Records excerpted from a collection
BEGIN

-- ==== Sys2Proof/Machine/Strand.lean ====
section
/-! DEFINITION. Meanings of major 39: SPAWN, JOIN, EXIT, YIELD, MIGRATE, BAR, CREWINFO and SELF (R182 to R193), with place words, inline
frames, and parking (R190, R228, R408). -/

namespace Sys2Proof.Machine

/-! ### Place words (R185) -/

def placeOrd (w : Nat) : Nat := bitsOf w 32 16
def placeCls (w : Nat) : Nat := bitsOf w 24 3
def placeMode (w : Nat) : Nat := bitsOf w 16 3
def placeCore (w : Nat) : Nat := w % 2 ^ 16

/-- Zero fields and MODE of a place word; ORD is a zero field of MIGRATE's, CORE of MODE 1's. -/
def placeShape (w : Nat) (migrate : Bool) : Bool :=
  w < 2 ^ 48 && bitsOf w 27 5 == 0 && bitsOf w 19 5 == 0 && placeMode w ≤ 1 && (!migrate || placeOrd w == 0)
    && (placeMode w == 0 || placeCore w == 0)

/-- Live cores of a class in CLS. -/
def State.liveIn (s : State) (cls : Nat) : List Nat := (upTo s.coreCount).filter (fun t => s.live t && inClsMask cls (s.cls t))

/-- The core that a place word names or chooses; none when the word is invalid (R185) (log 46, DEDUCED). -/
def placeTarget (s : State) (w : Nat) (migrate : Bool) : Option Nat :=
  if !placeShape w migrate then none
  else if placeMode w = 0 then
    if s.live (placeCore w) && inClsMask (placeCls w) (s.cls (placeCore w)) then some (placeCore w) else none
  else
    let cands := s.liveIn (placeCls w)
    (s.firstRanked s.cur (cands.filter s.freeSlot)).or (s.firstRanked s.cur cands)

/-- Where a strand that waits for the target of a place word may be taken (R229): the named core, and the classes of CLS. -/
def placeOnly (w : Nat) : Option Nat := if placeMode w = 0 then some (placeCore w) else none
def placeClasses (w : Nat) : Nat := if placeMode w = 0 then 0 else placeCls w

/-- SPILLFAIL of an instruction (R229, R324). -/
def spillTrap (e : SpillErr) : Trap := { cause := .spillfail, saddr := e.va, sinfo := e.reason + e.cause * 2 ^ 8 }

/-- The origin queue that new work inherits (R293): that of the issuing strand, for a handler that of the U occupant, else 0. -/
def State.originOf (s : State) : Nat := (s.myStrand.map (·.origin)).getD 0

/-! ### SPAWN (R186, R187) -/

/-- A join word's check as an 8-byte atomic (R106): its place, none for the word 0. -/
def joinCheck (v : Word) (s : State) : Except Stop (State × Option Place) :=
  if v = 0 then .ok (s, none)
  else do
    let va ← checkAddr .atomic (v.toNat % 2 ^ 56 : Nat) 8
    let (s1, p) ← s.access (s.who .atomic .rw) va 8
    return (s1, some p)

/-- OUT := wrap(OUT + 1, 32). -/
def joinIncrement (w : Nat) : Nat := w - w % 2 ^ 32 + (w + 1) % 2 ^ 32

/-- The increment of a checked join word; poison traps. -/
def countChild (v : Word) (p : Option Place) (s : State) : Except Stop State :=
  match p with
  | none => .ok s
  | some p =>
    let w := s.who .atomic .rw
    if s.placePoisoned w.asid p 8 then .error (.trapIn (poisonTrap s w p 8 (v.toNat % 2 ^ 56)) s)
    else .ok (s.placeWrite w.asid p (toBytes 8 (joinIncrement (s.placeRead w.asid p 8))))

/-- Places of the four stores of an inline frame, all checked before any performs. -/
def framePlaces (base : Nat) : List Nat → State → Except Stop (State × List Place)
  | [], s => .ok (s, [])
  | off :: t, s => do
    let va ← checkAddr .store ((base + off : Nat) : Int) 8
    let (s1, p) ← s.access (s.who .store .w) va 8
    let (s2, ps) ← framePlaces base t s1
    return (s2, p :: ps)

/-- The inline frame's doublewords (R187). -/
def frameWords (retPc joinVa : Word) (d : BitVec 5) (ord : Nat) (x2 : Word) : List Nat :=
  [retPc.toNat, joinVa.toNat, d.toNat * 2 ^ 16 + ord, x2.toNat]

/-- Writes of doublewords at places. -/
def writeWords (asid : Nat) : List Place → List Nat → State → State
  | p :: ps, v :: vs, s => writeWords asid ps vs (s.placeWrite asid p (toBytes 8 v))
  | _, _, s => s

/-- The child runs inline: frame, INLDEPTH, and the entry PC (log 46, DEDUCED). -/
def spawnInline (o : LX) (ord : Nat) (jp : Option Place) (s : State) : Except Stop State := do
  let x2 := s.getX 2 - 32
  let ret := s.cx.nextPc
  -- the frame's stores wait for older queued accesses of the same bytes (R187, R250)
  orderWait 0 false [(x2.toNat % 2 ^ 56, 32)] s
  let (s1, ps) ← framePlaces (x2.toNat % 2 ^ 56) [0, 8, 16, 24] s
  let s2 ← countChild (s.getX o.c) jp s1
  let s3 := writeWords s.cx.as ps (frameWords ret (s.getX o.c) o.d ord x2) s2
  return s3.modCx (fun k => ({ (k.setX 2 x2) with inldepth := k.inldepth + 1 }).jump (s.getX o.b))

def execSpawn (o : LX) (s : State) := run (.spawn o) s (attempt fun s => do
  orderWait 0 false [((s.getX o.c).toNat % 2 ^ 56, 8)] s
  let w := (s.getX o.a).toNat
  let (s1, jp) ← joinCheck (s.getX o.c) s
  match placeTarget s1 w false with
  | none => return s1.retX o.d 3
  | some t =>
    if !s1.freeSlot t && s.curCtx == .u && s.cx.inldepth != 255 then spawnInline o (placeOrd w) jp s1
    else
      let s2 ← countChild (s.getX o.c) jp s1
      let asid := s.cx.as
      let (s3, sid) := s2.newStrand asid (fun n =>
        { blankStrand asid n with join := (s.getX o.c).toNat, ord := placeOrd w, origin := s.originOf, lastCore := t })
      let g := newImage (s.getX o.b) asid sid #v[s.getX 4, s.getX 5, s.getX 6, s.getX 7]
      match if s3.freeSlot t then s3.arrive t g else none with
      | some s4 => return s4.retX o.d 0
      | none =>
        match s3.overflow g (s3.siteOf t) g.mask (placeOnly w) (placeClasses w) with
        | .ok s4 => return s4.retX o.d 2
        | .error e => .error (.trapIn (spillTrap e) s1))

/-! ### Parking (R190, R228, R408) -/

/-- The U strand may be parked behind a ready strand of its core's queue (R190, R216, R228): it belongs to no crew and is not being ended. On
a core that a crew's reservation will hold no strand enters, and the park needs a free slot (R296, R408). -/
def State.yields (s : State) : Bool :=
  let k := s.me
  s.curCtx == .u && k.uWork == .strand && ((s.myStrand.bind (·.crew)).isNone) && !s.dyingAt s.cur
    && (oldestReady k.arrival).isSome && (!s.resvAt s.cur || s.freeSlot s.cur)

/-- A wait, or aging, may park the U strand now: it leads no gang, its pending persists are durable, and no entry of the A context acts on its
registers (R118, R224, R227). -/
def State.mayPark (s : State) : Bool := s.yields && s.me.gang == .none && s.persisted s.cur .u && s.me.aQuiet

/-- The U strand takes a slot at the tail, its short matrix entries having completed, and the oldest ready strand enters (R155, R190, R408).
Where the spill area cannot take its optional parts it is not parked (log 9, DESIGN CHOICE). -/
def State.parkU (s : State) (st : ParkState) : State :=
  let s1 := s.interruptLong s.cur
  match s1.park s.cur (s1.imagePark s.cur) st with
  | .ok s2 => s2.leaveU s.cur
  | .error _ => s

/-- A wait that has not ended: the strand parks when it may, else it waits in its context. -/
def waitOrPark (st : ParkState) (s : State) : Except Stop State :=
  .error (.stallIn (if s.mayPark then s.parkU st else s))

/-! ### JOIN, YIELD -/

def execJoin (o : LH) (s : State) := run (.join o) s (attempt fun s => do
  orderWait 0 false [(s.addr o.a, 8)] s
  let va ← checkAddr .load (s.addr o.a : Int) 8
  let (s1, _, w) ← s.loadAt .load .r va 8
  if w % 2 ^ 32 = 0 then return s1.retX o.d (BitVec.ofNat 64 (w / 2 ^ 32))
  else if bitOf o.f.toNat 0 then return s1.retX o.d (BitVec.ofNat 64 (2 ^ 63 + w % 2 ^ 32))
  else waitOrPark (.waitJoin va) s1)

/-- YIELD waits for the persists of a strand that it parks (R118); the gang of a leader disbands as at UNGANG, once its queues are empty (R219;
log 46, DEDUCED). -/
def execYield (s : State) := run .yield s (attempt fun s =>
  let s1 := s.advance
  if !s1.yields then .ok s1
  else if !s.persisted s.cur .u || !s.me.aQuiet then .error .stall
  else match s.me.gang with
    | .leader _ =>
      if s.me.queue.isEmpty && s.me.mq.isEmpty then .ok ((s1.disband s.cur).parkU (.ready s.now)) else .error .stall
    | _ => .ok (s1.parkU (.ready s.now)))

/-! ### EXIT (R188) -/

/-- The waits of step 1: queued entries of both kinds, those that a handler issued on the strand's registers among them (R224), pending tokens, and
pending persists (R118). -/
def endWaits (s : State) : Bool := s.me.queue.isEmpty && s.me.mq.isEmpty && s.cx.pend == 0 && s.persisted s.cur s.curCtx

/-- CBFMT of an inline frame at x2, with the first offending doubleword (R188, R324). -/
def frameTrap (x2 : Word) (i : Nat) : Trap := { cause := .cbfmt, saddr := x2.toNat, sinfo := 7 + i * 16 }

/-- Reads of doublewords at va, each as an ordinary load. -/
def loadWords (va : Nat) : Nat → State → Except Stop (State × List Nat)
  | 0, s => .ok (s, [])
  | n + 1, s => do
    let a ← checkAddr .load (va : Int) 8
    let (s1, _, v) ← s.loadAt .load .r a 8
    let (s2, vs) ← loadWords (va + 8) n s1
    return (s2, v :: vs)

/-- The return of an inline child. A frame whose D is 2 leaves x2 at the frame's end, as the later of the two writes (log 46, DEDUCED). -/
def exitInline (abnormal : Bool) (s : State) : Except Stop State := do
  orderWait 0 true [] s
  let x2 := s.getX 2
  let (s1, d) ← loadWords (x2.toNat % 2 ^ 56) 4 s
  match frameBad x2.toNat d with
  | some i => .error (.trapIn (frameTrap x2 i) s1)
  | none =>
    let w (i : Nat) := d.getD i 0
    let rd : BitVec 5 := BitVec.ofNat 5 (w 2 / 2 ^ 16)
    if s.cx.pend.getLsbD rd.toNat then .error .stall
    let join := BitVec.ofNat 64 (w 1)
    let (s2, _) ← joinCheck join s1
    let s3 := if join = 0 then s2 else s2.joinUpdateAt s.cx.as s.cur (w 1) abnormal (w 2 % 2 ^ 16) s.originOf
    return s3.modCx (fun k => ({ ((k.setX rd 1).setX 2 (x2 + 32)) with inldepth := k.inldepth - 1 }).jump (BitVec.ofNat 64 (w 0)))

/-- The end of the strand in the U context of the current core: its record, crew and join word, then the context (R188). -/
def endStrand (abnormal : Bool) (s : State) : Except Stop State := do
  if !endWaits s then .error .stall
  let join := ((s.myStrand.map (·.join)).getD 0)
  let (s1, _) ← joinCheck (BitVec.ofNat 64 join) s
  let s2 := s1.modStrand s.cx.as s.cx.sid (fun t => { t with lastCore := s.cur })
  let s3 := s2.finishStrand s.cx.as s.cx.sid abnormal
  return (s3.disband s.cur).leaveU s.cur

def execExit (o : LH) (s : State) := run (.exit o) s (attempt fun s =>
  if s.cx.inldepth ≠ 0 then exitInline (bitOf o.f.toNat 0) s else endStrand (bitOf o.f.toNat 0) s)

/-! ### MIGRATE (R191, R216) -/

/-- Cores of a crew's site into which a member may move: their U context is empty. -/
def State.crewTargets (s : State) (site cls : Nat) : List Nat :=
  (s.liveIn cls).filter (fun t => t ≠ s.cur && s.siteOf t == site && s.mayEnter t)

/-- The target of a MIGRATE; for a crew member an empty U context of the crew's site (R216). -/
def migrateTarget (s : State) (w : Nat) : Option Nat :=
  match s.crewSite s.cx.as s.cx.sid with
  | none => placeTarget s w true
  | some site =>
    if !placeShape w true then none
    else if placeMode w = 0 then
      match placeTarget s w true with
      | none => none
      | some t => if t = s.cur || (s.siteOf t == site && s.mayEnter t) then some t else none
    else
      let cands := s.crewTargets site (placeCls w)
      (s.firstRanked s.cur (cands.filter s.freeSlot)).or (s.firstRanked s.cur cands)

def execMigrate (o : LH) (s : State) := run (.migrate o) s (attempt fun s =>
  let w := (s.getX o.a).toNat
  match migrateTarget s w with
  | none => .ok (s.retX o.d 2)
  | some t =>
    let s0 := s.interruptLong s.cur
    let g := (s0.retX o.d 0).imageU s.cur
    if s.me.gang != .none then .ok (s.retX o.d 3)
    else if t = s.cur then .ok (s.retX o.d 1)
    else if !capHolds (s.cls t) g.mask then .ok (s.retX o.d 2)
    else if !s.mayLeave s.cur then .error (.stallIn (s.modCx (fun k => { k with waiting := .leave })))
    else
      let crew := (s.crewSite s.cx.as s.cx.sid).isSome
      if crew || (s.mayEnter t && (oldestReady (s.core t).arrival).isNone) || (s.freeSlot t && !s.heldFor t) then
        .ok (s0.startMove s.cur t g .migrate crew g.mask)
      else match s0.overflow g (s.siteOf t) g.mask (placeOnly w) (placeClasses w) with
        | .ok s1 => .ok (s1.leaveU s.cur)
        | .error e => .error (.trap (spillTrap e)))

/-! ### BAR, CREWINFO, SELF (R192, R193) -/

def execBar (o : LI16) (s : State) := run (.bar o) s (fun s => do
  orderWait 0 true [] s
  let n := o.imm.toNat % 16
  match (s.myStrand.bind (·.crew)).bind s.crew with
  | none => return s.advance
  | some w =>
    let i := w.index s.cx.sid
    let w1 := if w.released.contains (n, i) || w.arrived.contains (n, i) then w
      else ({ w with arrived := w.arrived ++ [(n, i)] } : Crew).settle
    if w1.released.contains (n, i) then
      return (s.modCrew w.id (fun _ => { w1 with released := w1.released.erase (n, i) })).advance
    else .error (.stallIn (s.modCrew w.id (fun _ => w1))))

/-- The core whose U context holds a strand, or is reserved for it while it is held (R193, R328). -/
def State.homeCore (s : State) (asid sid : Nat) : Option Nat :=
  let held := ((s.strand asid sid).bind (·.heldAt)).isSome
  (s.cores.find? (fun p => p.2.u.as == asid && ((p.2.uHolds && p.2.u.sid == sid) || (held && p.2.uWork == .reserved sid)))).map (·.1)

def execCrewinfo (o : LH) (s : State) := run (.crewinfo o) s (fun s =>
  let crew := (s.myStrand.bind (·.crew)).bind s.crew
  let members := (crew.map (·.members)).getD [s.cx.sid]
  if bitOf o.f.toNat 0 then
    let i := (s.getX o.a).toNat % 2 ^ 16
    let core := match members[i]? with
      | some m => if crew.isNone && s.curCtx == .u then some s.cur else s.homeCore s.cx.as m
      | none => none
    .ok (s.retX o.d (match core with | some c => BitVec.ofNat 64 c | none => BitVec.allOnes 64))
  else .ok (s.retX o.d (BitVec.ofNat 64 (members.length * 2 ^ 16 + ((crew.map (fun w => w.index s.cx.sid)).getD 0)))))

/-- The gang size code of SELF. -/
def gangCode (k : Core) : Nat := match k.gang with
  | .leader n => log2Fuel 4 n
  | _ => 0

def execSelf (o : LH) (s : State) := run (.self o) s (fun s =>
  .ok (s.retX o.d (BitVec.ofNat 64 (gangCode s.me * 2 ^ 20 + b2n (s.curCtx == .a) * 2 ^ 19
    + clsCode (s.cls s.cur) * 2 ^ 16 + s.cur % 2 ^ 16))))

end Sys2Proof.Machine
end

END

INSTRUCTIONS TO FOLLOW:
In the data above, find each line that uses the string "mayPark". Copy it.

WRITTEN SOLUTION:
def State.mayPark (s : State) : Bool := s.yields && s.me.gang == .none && s.persisted s.cur .u && s.me.aQuiet
  .error (.stallIn (if s.mayPark then s.parkU st else s))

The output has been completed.